■ Problem to solve
Copy, word for word, each line of the data below from the first through the line containing "unfold State.unitRefuses State.textureMode", and stop there.

=== Section Start ===

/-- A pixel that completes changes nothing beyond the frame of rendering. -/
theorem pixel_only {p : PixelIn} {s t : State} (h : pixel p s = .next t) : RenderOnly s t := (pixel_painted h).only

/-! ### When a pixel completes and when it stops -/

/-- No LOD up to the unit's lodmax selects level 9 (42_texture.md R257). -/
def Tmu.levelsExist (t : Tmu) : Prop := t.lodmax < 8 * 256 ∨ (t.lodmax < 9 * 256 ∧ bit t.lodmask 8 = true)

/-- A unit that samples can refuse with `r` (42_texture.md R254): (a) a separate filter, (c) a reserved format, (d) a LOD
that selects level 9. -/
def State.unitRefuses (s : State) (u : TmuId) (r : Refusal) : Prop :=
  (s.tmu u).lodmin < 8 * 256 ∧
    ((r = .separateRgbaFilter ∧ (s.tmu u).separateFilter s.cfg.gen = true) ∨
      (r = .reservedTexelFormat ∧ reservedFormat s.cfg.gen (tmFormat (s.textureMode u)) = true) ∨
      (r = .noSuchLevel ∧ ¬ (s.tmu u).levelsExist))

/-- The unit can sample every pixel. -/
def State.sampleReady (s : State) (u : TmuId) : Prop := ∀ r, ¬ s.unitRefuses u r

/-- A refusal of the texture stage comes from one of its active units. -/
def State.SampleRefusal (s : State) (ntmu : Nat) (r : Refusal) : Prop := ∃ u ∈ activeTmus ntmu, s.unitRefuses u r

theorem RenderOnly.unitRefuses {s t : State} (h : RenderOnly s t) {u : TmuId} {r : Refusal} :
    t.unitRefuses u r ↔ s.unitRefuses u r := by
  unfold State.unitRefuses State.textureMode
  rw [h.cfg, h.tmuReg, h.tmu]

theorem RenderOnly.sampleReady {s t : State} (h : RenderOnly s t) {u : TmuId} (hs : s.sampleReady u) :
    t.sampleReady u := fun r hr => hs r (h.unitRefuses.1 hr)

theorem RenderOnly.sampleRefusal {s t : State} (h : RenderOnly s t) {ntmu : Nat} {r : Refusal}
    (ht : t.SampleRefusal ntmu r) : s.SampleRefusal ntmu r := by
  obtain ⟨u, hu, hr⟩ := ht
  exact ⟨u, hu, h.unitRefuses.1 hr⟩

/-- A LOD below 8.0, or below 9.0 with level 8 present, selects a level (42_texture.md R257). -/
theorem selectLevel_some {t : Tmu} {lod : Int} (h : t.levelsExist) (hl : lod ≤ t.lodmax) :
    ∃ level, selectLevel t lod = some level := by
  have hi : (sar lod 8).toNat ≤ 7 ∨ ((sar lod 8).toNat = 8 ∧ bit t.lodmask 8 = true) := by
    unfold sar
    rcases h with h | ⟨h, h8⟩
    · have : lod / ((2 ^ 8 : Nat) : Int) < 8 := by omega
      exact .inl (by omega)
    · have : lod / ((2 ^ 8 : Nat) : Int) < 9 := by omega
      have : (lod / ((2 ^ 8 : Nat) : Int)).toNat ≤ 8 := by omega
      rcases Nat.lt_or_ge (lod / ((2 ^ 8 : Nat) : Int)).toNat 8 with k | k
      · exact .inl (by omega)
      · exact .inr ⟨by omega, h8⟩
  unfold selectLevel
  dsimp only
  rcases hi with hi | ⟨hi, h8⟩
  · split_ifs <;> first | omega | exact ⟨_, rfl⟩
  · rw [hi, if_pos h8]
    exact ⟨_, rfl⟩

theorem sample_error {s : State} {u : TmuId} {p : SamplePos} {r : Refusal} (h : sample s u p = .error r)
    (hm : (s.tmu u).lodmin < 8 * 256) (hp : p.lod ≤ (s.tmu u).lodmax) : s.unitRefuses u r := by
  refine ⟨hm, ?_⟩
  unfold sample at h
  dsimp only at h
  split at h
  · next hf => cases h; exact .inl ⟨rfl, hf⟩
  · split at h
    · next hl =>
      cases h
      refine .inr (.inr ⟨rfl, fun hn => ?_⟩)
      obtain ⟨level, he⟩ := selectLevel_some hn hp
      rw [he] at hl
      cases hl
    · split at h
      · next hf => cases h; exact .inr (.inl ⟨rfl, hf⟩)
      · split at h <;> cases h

=== Section End ===

■ Response area
/-- A pixel that completes changes nothing beyond the frame of rendering. -/
theorem pixel_only {p : PixelIn} {s t : State} (h : pixel p s = .next t) : RenderOnly s t := (pixel_painted h).only

/-! ### When a pixel completes and when it stops -/

/-- No LOD up to the unit's lodmax selects level 9 (42_texture.md R257). -/
def Tmu.levelsExist (t : Tmu) : Prop := t.lodmax < 8 * 256 ∨ (t.lodmax < 9 * 256 ∧ bit t.lodmask 8 = true)

/-- A unit that samples can refuse with `r` (42_texture.md R254): (a) a separate filter, (c) a reserved format, (d) a LOD
that selects level 9. -/
def State.unitRefuses (s : State) (u : TmuId) (r : Refusal) : Prop :=
  (s.tmu u).lodmin < 8 * 256 ∧
    ((r = .separateRgbaFilter ∧ (s.tmu u).separateFilter s.cfg.gen = true) ∨
      (r = .reservedTexelFormat ∧ reservedFormat s.cfg.gen (tmFormat (s.textureMode u)) = true) ∨
      (r = .noSuchLevel ∧ ¬ (s.tmu u).levelsExist))

/-- The unit can sample every pixel. -/
def State.sampleReady (s : State) (u : TmuId) : Prop := ∀ r, ¬ s.unitRefuses u r

/-- A refusal of the texture stage comes from one of its active units. -/
def State.SampleRefusal (s : State) (ntmu : Nat) (r : Refusal) : Prop := ∃ u ∈ activeTmus ntmu, s.unitRefuses u r

theorem RenderOnly.unitRefuses {s t : State} (h : RenderOnly s t) {u : TmuId} {r : Refusal} :
    t.unitRefuses u r ↔ s.unitRefuses u r := by
  unfold State.unitRefuses State.textureMode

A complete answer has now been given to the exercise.